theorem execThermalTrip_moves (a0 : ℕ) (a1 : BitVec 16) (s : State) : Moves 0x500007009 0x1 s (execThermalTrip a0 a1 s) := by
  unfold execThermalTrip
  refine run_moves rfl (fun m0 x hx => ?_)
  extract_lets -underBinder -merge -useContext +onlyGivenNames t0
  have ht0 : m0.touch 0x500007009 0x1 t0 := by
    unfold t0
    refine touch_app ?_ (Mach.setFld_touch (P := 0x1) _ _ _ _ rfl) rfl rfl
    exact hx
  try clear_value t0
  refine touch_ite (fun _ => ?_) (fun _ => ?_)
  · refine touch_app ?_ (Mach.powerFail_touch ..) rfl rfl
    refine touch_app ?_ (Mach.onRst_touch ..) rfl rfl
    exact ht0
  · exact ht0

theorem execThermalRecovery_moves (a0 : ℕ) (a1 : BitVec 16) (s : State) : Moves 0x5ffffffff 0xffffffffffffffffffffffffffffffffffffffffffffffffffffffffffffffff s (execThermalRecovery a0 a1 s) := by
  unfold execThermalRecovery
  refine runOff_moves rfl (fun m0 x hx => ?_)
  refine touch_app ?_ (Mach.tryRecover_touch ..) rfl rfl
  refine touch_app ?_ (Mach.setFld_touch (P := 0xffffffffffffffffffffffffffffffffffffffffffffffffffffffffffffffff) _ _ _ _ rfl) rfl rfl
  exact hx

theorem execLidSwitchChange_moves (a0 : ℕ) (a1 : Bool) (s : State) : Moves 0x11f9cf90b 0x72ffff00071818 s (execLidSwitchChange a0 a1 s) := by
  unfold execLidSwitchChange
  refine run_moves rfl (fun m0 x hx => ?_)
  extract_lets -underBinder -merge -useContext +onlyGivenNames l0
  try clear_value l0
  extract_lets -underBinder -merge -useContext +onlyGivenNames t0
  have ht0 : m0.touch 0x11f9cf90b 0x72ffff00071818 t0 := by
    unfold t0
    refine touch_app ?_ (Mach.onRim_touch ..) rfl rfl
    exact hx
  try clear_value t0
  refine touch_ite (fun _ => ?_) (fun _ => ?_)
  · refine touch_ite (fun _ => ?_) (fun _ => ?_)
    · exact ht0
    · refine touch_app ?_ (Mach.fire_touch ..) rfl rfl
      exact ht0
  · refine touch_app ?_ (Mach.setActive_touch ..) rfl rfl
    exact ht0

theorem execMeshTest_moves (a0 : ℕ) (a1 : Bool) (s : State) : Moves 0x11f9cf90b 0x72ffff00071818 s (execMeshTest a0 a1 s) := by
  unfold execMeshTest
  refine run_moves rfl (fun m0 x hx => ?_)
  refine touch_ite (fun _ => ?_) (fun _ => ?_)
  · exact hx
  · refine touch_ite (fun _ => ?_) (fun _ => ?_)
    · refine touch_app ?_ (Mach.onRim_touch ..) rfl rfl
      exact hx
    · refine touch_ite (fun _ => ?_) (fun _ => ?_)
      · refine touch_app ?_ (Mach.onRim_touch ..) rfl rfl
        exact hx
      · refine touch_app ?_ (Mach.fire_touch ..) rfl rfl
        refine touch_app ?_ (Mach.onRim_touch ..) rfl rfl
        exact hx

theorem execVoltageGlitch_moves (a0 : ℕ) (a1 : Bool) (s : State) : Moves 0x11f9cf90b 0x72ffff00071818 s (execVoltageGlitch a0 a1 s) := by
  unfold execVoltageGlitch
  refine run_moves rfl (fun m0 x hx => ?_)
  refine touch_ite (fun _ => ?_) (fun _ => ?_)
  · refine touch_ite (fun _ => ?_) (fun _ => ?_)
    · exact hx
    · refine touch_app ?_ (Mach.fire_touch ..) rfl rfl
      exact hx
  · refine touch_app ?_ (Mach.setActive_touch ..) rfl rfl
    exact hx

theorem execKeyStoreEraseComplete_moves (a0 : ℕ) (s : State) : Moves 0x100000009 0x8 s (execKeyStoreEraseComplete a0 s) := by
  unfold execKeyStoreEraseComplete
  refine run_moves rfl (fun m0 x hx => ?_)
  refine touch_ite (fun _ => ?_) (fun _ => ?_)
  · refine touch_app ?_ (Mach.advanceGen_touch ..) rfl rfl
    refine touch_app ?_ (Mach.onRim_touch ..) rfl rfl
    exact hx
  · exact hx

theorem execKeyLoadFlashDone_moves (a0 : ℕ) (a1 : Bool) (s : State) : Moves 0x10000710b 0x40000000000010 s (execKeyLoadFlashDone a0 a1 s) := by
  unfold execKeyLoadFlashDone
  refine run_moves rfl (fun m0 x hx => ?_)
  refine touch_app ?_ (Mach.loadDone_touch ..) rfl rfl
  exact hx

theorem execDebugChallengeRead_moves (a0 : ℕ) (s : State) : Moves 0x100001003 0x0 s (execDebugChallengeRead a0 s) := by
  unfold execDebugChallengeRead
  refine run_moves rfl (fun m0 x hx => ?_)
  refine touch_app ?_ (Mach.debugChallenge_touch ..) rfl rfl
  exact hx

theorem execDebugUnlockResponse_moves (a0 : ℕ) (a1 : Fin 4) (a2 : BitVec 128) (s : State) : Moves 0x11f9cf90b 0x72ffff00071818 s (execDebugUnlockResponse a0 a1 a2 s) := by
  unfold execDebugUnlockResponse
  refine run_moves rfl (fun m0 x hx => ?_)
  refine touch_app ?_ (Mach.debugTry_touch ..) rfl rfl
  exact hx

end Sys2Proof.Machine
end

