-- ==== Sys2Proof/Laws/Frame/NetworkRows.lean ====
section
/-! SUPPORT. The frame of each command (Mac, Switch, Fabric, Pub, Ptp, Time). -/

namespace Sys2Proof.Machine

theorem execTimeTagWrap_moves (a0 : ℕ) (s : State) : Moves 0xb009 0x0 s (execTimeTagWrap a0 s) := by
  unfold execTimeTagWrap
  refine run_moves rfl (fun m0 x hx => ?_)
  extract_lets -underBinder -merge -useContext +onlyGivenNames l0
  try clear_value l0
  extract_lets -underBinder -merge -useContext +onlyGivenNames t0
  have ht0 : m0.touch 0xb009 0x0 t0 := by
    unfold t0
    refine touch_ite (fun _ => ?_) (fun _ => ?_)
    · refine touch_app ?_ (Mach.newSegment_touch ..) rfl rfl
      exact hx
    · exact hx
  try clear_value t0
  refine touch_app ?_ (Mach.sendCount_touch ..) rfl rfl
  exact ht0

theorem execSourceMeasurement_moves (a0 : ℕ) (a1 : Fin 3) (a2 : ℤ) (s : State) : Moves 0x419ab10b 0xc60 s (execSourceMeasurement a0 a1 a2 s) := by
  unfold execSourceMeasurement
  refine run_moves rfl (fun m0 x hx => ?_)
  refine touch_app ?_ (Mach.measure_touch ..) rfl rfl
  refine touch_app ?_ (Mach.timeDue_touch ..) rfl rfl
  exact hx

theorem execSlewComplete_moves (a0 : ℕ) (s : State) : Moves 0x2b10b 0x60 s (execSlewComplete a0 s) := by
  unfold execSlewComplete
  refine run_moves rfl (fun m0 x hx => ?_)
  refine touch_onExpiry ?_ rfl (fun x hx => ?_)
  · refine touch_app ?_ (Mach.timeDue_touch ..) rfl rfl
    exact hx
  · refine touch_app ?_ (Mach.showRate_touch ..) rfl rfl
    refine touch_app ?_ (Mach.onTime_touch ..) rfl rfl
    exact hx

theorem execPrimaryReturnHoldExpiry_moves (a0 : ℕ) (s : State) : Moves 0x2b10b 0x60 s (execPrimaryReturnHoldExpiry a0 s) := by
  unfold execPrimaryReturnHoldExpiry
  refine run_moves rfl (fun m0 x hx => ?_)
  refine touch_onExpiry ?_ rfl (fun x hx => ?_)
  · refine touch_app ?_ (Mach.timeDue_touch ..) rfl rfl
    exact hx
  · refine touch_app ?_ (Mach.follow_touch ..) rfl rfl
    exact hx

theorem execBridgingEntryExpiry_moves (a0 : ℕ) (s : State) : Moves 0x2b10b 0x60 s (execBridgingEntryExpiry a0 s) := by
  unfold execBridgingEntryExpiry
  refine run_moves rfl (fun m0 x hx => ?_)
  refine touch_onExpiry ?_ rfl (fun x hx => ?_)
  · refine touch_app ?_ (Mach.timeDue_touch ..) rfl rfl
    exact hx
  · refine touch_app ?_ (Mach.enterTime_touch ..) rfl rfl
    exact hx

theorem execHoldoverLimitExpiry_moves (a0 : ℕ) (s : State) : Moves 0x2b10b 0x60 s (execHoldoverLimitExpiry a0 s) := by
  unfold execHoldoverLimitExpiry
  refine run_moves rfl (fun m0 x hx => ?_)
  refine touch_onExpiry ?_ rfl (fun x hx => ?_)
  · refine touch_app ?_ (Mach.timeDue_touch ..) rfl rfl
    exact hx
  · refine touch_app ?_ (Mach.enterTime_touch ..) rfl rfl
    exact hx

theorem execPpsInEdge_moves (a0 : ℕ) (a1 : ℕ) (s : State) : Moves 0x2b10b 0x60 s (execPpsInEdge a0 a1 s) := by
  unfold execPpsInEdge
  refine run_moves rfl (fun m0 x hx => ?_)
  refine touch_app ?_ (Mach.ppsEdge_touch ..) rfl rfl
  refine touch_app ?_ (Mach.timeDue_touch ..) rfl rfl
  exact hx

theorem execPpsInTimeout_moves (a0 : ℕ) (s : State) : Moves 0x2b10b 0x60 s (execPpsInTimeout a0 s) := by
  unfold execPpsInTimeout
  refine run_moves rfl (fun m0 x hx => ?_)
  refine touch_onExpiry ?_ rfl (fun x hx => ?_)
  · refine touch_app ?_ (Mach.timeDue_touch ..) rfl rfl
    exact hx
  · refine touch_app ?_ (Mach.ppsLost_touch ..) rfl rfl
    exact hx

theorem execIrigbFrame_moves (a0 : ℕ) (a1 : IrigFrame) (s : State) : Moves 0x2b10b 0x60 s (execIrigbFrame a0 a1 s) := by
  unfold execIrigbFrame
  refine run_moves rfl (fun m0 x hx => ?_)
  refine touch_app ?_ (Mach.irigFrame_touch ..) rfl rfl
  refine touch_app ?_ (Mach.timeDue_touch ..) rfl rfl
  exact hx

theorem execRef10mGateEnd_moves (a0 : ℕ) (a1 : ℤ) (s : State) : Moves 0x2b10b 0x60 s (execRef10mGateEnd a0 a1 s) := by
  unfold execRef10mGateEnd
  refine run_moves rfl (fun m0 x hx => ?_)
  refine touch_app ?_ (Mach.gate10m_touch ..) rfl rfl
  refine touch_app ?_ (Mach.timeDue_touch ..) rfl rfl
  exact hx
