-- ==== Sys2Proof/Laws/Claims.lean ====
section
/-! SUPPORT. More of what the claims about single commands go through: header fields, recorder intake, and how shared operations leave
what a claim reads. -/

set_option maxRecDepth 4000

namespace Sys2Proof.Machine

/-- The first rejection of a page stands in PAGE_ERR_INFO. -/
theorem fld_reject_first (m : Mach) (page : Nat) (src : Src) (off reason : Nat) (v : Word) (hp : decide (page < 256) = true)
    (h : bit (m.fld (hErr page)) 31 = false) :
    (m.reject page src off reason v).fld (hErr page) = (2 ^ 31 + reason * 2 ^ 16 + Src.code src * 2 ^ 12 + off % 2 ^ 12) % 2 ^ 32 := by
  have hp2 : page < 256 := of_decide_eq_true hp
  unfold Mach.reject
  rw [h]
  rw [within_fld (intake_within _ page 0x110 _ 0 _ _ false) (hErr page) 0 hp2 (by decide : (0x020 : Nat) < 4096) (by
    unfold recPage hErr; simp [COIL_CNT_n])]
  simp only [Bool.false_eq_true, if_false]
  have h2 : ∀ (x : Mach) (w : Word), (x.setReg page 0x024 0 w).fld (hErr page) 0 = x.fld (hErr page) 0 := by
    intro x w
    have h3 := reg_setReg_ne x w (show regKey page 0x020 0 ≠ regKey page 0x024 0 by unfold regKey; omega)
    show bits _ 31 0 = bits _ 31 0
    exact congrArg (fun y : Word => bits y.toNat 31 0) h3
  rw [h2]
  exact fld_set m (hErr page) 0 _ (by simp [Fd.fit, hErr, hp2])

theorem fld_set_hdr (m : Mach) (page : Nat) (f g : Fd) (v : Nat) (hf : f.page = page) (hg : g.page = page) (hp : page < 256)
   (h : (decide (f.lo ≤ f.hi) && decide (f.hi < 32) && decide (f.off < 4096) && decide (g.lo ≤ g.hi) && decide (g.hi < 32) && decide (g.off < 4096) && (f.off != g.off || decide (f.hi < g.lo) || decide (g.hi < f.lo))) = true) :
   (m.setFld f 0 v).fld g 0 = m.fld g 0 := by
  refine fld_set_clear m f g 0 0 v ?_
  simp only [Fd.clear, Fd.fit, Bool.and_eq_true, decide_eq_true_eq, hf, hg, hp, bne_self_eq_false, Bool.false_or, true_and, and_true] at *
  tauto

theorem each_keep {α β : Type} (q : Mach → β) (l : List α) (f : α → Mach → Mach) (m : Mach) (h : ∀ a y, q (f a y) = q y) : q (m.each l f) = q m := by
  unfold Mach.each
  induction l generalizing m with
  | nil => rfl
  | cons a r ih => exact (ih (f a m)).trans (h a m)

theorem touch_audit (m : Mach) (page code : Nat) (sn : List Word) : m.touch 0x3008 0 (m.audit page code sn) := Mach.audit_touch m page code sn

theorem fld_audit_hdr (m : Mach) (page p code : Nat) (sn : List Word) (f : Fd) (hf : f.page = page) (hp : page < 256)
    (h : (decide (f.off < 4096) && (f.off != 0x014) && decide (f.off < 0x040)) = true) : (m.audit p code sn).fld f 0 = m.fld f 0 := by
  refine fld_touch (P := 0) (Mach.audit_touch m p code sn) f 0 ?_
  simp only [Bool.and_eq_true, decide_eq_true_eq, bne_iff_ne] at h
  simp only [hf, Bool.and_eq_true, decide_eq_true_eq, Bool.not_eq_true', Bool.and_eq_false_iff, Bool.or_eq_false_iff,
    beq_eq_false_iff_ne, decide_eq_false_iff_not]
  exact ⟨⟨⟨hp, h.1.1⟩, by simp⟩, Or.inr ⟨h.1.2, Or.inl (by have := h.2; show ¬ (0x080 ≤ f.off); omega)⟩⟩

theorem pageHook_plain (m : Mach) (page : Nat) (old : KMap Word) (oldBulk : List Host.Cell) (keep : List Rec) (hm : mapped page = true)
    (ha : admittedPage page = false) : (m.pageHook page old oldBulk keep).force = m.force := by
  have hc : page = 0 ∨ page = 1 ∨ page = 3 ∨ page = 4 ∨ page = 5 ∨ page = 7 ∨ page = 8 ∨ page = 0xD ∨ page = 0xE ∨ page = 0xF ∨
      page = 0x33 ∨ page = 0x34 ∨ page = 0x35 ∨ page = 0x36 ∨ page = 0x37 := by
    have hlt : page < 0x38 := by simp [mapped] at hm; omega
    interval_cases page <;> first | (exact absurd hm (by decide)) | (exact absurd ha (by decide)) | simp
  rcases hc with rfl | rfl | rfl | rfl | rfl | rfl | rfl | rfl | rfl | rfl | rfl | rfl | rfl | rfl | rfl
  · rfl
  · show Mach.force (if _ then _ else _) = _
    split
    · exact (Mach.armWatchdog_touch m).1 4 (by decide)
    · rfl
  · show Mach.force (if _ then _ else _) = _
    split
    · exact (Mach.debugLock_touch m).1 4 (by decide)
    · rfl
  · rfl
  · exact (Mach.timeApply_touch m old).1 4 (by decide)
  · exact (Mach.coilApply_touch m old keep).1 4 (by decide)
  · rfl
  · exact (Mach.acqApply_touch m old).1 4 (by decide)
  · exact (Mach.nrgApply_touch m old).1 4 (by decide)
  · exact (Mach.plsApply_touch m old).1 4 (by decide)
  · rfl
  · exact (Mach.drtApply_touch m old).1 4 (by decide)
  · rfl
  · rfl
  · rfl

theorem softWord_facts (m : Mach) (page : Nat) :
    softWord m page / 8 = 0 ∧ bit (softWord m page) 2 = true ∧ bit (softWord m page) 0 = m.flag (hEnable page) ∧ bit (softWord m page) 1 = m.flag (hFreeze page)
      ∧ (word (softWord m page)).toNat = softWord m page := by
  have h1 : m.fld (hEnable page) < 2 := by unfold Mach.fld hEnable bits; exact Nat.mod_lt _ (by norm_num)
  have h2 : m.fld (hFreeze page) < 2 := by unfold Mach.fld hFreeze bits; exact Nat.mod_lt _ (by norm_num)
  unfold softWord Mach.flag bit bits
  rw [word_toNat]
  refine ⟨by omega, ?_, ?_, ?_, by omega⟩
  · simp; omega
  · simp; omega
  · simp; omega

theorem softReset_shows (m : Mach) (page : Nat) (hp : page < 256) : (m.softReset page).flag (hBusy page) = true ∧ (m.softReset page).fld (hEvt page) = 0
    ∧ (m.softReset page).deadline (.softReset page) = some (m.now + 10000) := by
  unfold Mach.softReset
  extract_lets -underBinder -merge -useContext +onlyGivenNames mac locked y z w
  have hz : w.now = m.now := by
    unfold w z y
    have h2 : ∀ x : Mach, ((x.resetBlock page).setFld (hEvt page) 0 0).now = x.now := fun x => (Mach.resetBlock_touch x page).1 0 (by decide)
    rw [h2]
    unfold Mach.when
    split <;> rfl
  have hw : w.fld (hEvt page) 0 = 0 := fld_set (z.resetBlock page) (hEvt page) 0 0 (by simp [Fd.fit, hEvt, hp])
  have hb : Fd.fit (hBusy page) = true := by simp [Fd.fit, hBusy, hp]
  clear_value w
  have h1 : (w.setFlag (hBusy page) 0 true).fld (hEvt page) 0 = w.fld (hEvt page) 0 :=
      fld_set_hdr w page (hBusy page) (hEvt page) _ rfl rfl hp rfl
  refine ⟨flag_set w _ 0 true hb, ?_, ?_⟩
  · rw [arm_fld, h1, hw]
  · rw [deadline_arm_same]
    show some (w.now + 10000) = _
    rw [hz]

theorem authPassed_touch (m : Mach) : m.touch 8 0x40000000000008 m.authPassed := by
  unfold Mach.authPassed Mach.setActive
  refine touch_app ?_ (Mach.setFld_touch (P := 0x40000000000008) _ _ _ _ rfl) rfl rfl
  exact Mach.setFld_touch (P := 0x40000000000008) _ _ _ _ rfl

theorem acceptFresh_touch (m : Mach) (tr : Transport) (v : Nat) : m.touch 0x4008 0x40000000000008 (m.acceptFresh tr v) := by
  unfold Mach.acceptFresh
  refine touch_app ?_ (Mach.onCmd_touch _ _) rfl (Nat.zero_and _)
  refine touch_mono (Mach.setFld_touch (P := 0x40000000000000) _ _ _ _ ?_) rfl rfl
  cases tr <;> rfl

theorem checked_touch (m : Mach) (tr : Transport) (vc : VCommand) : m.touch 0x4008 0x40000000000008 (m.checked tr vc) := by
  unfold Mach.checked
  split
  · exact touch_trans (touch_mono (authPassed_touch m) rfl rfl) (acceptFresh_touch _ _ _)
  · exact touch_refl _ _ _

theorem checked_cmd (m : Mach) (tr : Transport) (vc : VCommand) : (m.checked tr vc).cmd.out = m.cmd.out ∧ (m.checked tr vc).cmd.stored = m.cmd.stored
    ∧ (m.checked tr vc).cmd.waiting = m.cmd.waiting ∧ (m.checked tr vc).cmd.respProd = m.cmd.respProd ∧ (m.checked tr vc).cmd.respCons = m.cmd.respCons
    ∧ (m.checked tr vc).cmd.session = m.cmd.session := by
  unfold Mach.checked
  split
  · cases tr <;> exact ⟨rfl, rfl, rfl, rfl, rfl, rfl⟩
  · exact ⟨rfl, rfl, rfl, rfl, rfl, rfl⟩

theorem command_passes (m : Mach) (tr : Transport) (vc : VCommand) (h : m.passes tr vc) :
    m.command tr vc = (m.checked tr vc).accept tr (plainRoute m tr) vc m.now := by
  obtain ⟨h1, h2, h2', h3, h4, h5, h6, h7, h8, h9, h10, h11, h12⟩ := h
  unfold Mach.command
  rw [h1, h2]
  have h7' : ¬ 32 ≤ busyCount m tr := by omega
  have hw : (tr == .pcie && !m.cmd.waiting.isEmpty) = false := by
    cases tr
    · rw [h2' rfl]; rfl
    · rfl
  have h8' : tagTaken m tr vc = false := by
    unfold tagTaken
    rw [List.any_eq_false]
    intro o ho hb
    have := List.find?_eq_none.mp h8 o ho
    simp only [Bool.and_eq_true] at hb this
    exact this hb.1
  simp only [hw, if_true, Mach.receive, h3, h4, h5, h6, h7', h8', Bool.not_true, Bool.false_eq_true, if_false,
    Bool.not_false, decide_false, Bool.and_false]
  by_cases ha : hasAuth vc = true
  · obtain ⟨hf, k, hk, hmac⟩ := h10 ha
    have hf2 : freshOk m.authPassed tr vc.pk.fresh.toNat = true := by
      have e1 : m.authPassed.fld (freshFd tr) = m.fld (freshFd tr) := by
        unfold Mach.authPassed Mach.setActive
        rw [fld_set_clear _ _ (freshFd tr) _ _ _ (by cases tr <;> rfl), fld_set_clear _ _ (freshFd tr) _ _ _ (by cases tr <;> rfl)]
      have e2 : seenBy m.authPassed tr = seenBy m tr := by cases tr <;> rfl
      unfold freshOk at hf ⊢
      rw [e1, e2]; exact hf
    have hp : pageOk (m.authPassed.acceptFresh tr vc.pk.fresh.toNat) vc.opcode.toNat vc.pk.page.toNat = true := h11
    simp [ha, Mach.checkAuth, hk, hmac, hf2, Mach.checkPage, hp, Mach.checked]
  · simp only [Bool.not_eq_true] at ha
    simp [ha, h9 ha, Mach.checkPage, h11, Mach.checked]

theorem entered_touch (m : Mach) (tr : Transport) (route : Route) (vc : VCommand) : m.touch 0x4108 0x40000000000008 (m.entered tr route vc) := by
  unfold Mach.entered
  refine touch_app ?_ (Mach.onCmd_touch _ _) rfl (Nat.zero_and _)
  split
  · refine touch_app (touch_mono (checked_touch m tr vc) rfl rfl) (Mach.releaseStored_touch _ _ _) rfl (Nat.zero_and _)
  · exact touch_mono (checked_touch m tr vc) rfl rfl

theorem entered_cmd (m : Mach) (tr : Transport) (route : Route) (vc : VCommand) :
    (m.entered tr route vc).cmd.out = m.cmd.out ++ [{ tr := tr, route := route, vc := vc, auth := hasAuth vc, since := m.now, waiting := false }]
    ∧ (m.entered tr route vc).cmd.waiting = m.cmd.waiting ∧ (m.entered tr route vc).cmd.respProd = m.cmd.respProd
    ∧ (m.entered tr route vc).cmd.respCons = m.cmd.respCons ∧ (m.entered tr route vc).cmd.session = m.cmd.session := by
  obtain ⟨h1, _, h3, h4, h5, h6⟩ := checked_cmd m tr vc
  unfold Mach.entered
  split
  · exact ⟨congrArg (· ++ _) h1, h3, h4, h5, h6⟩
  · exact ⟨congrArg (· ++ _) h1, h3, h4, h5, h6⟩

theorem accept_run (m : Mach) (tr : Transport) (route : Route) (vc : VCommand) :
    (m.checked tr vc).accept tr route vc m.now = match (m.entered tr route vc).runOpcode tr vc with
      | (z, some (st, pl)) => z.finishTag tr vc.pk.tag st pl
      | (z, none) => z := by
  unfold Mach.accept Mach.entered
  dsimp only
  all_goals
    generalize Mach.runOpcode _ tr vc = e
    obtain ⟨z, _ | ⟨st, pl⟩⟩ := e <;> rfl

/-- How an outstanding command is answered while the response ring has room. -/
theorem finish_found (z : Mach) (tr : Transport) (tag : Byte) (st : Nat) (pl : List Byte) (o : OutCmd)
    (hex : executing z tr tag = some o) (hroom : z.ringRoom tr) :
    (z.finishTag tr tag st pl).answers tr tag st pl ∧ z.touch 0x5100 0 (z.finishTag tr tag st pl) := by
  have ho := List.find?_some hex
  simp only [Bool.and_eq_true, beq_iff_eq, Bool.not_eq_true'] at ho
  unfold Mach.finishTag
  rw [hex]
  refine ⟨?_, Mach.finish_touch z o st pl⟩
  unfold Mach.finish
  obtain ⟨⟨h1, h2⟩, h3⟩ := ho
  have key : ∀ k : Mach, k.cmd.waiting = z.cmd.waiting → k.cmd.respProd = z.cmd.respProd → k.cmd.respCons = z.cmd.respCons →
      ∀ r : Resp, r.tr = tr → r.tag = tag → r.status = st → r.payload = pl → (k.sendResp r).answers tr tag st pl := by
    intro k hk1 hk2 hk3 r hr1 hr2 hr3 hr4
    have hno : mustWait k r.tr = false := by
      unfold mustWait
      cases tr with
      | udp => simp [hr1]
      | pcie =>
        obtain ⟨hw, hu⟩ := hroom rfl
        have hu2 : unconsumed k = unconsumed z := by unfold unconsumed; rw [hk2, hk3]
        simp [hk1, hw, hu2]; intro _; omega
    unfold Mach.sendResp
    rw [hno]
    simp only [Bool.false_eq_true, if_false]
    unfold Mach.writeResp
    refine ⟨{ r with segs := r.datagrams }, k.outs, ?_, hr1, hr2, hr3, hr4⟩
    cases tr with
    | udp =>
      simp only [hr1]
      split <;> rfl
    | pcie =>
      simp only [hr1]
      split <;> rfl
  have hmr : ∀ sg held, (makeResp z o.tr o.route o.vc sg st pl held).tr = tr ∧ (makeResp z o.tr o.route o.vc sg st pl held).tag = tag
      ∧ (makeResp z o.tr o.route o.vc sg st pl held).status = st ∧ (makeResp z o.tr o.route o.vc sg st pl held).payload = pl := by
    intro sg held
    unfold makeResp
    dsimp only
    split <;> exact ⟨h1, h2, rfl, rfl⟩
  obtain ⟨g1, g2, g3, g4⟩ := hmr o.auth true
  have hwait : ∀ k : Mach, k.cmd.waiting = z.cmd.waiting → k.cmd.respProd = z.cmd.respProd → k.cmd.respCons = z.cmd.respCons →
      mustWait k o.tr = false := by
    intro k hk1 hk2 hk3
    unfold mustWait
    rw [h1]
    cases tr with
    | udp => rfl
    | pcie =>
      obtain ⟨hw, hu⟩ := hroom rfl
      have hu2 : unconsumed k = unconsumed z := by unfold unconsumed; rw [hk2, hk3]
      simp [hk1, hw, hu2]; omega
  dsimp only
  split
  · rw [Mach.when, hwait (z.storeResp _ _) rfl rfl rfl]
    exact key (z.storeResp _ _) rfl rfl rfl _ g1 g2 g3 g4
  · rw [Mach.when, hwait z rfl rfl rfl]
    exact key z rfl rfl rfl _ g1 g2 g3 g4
━━━━━━━━━━━━━━━━━━━━
Whenever the string "omega" shows up in a line of the records, copy that line.

    have h3 := reg_setReg_ne x w (show regKey page 0x020 0 ≠ regKey page 0x024 0 by unfold regKey; omega)
  exact ⟨⟨⟨hp, h.1.1⟩, by simp⟩, Or.inr ⟨h.1.2, Or.inl (by have := h.2; show ¬ (0x080 ≤ f.off); omega)⟩⟩
    have hlt : page < 0x38 := by simp [mapped] at hm; omega
  refine ⟨by omega, ?_, ?_, ?_, by omega⟩
  · simp; omega
  · simp; omega
  · simp; omega
  have h7' : ¬ 32 ≤ busyCount m tr := by omega
        simp [hk1, hw, hu2]; intro _; omega
      simp [hk1, hw, hu2]; omega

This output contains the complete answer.